### SUPPLIED RECORDS
# # # # #
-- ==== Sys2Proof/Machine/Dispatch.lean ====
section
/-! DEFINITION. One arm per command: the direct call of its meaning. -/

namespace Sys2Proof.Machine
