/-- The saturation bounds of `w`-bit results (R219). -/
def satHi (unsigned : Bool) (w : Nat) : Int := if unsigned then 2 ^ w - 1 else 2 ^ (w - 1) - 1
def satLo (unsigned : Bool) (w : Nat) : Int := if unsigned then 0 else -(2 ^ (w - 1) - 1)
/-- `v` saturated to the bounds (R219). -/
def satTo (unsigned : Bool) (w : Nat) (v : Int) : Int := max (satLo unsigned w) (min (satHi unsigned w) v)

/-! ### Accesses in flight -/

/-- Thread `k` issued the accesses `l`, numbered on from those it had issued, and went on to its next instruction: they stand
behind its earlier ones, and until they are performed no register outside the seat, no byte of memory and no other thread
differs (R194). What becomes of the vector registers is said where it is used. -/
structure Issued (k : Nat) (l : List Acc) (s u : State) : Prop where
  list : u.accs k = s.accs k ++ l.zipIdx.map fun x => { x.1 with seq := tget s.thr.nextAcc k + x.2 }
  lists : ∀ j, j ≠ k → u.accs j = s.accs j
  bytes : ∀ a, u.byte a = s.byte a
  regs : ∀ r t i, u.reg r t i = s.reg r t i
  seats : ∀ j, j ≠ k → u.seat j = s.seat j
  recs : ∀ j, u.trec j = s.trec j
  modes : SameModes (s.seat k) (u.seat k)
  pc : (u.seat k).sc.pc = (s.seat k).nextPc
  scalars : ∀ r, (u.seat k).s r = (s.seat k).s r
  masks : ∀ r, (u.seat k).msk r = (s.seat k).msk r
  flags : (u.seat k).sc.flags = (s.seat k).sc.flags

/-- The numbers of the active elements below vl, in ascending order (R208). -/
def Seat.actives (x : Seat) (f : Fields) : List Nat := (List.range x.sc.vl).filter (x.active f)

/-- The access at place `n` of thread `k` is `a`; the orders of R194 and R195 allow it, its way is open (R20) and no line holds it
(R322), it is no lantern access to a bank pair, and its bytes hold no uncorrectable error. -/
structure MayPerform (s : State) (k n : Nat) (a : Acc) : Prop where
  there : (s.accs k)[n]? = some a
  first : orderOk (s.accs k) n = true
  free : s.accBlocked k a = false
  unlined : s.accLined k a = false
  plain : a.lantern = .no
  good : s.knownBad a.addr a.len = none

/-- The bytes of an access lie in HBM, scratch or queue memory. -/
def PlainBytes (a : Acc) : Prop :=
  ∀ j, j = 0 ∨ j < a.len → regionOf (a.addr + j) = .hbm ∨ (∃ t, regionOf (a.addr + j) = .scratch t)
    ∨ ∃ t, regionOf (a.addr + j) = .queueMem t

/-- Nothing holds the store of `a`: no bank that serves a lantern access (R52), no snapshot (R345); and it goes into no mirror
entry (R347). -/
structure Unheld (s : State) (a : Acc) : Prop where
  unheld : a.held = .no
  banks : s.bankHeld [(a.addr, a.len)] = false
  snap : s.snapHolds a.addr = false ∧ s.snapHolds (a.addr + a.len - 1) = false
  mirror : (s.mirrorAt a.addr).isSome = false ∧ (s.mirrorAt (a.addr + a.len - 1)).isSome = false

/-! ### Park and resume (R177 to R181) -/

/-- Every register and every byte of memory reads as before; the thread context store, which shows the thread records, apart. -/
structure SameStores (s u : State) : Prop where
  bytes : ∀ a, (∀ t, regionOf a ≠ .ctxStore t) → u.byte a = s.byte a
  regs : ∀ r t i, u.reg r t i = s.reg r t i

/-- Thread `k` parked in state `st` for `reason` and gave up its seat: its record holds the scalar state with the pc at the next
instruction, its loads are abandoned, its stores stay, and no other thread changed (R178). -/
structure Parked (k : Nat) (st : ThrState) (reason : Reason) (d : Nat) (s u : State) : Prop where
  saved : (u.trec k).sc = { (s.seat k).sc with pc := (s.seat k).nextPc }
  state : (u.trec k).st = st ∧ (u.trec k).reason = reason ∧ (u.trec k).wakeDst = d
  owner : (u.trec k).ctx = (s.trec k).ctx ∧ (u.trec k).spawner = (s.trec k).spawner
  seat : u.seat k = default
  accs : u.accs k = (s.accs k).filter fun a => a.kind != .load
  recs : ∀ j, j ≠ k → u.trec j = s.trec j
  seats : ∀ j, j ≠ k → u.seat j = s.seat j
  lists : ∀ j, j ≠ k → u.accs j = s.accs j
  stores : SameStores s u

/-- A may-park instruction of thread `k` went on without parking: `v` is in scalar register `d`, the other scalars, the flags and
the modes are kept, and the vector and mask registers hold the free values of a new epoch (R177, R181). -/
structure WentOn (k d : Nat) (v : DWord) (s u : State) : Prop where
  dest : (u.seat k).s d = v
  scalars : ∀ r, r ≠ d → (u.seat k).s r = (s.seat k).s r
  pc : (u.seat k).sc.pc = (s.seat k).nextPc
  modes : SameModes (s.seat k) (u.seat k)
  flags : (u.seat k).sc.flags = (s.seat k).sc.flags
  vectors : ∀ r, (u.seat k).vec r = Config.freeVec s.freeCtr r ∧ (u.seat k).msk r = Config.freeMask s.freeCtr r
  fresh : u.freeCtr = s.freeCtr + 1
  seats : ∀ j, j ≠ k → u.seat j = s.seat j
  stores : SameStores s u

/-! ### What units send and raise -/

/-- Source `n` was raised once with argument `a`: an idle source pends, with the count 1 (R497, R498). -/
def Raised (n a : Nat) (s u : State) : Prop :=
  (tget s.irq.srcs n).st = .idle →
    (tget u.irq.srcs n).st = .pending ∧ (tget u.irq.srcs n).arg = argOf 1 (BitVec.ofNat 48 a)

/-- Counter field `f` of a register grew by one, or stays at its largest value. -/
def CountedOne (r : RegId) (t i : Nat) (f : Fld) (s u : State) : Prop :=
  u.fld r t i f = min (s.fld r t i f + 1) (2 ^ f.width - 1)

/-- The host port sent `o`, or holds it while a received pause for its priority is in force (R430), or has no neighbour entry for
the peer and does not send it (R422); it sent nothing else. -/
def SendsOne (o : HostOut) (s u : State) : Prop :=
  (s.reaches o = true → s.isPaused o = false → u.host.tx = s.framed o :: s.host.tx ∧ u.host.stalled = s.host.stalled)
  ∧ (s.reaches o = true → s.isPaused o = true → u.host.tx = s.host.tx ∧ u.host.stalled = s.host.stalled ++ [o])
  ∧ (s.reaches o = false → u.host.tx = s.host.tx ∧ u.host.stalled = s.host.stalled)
# # # # #
### WHAT NEEDS TO BE DONE
In the data above, which lines lie between the line with "first : orderOk (s.accs k) n = true" and the line with "def PlainBytes (a", inclusive? Print those lines exactly and nothing else.

### OUTPUT BELOW
  first : orderOk (s.accs k) n = true
  free : s.accBlocked k a = false
  unlined : s.accLined k a = false
  plain : a.lantern = .no
  good : s.knownBad a.addr a.len = none

/-- The bytes of an access lie in HBM, scratch or queue memory. -/
def PlainBytes (a : Acc) : Prop :=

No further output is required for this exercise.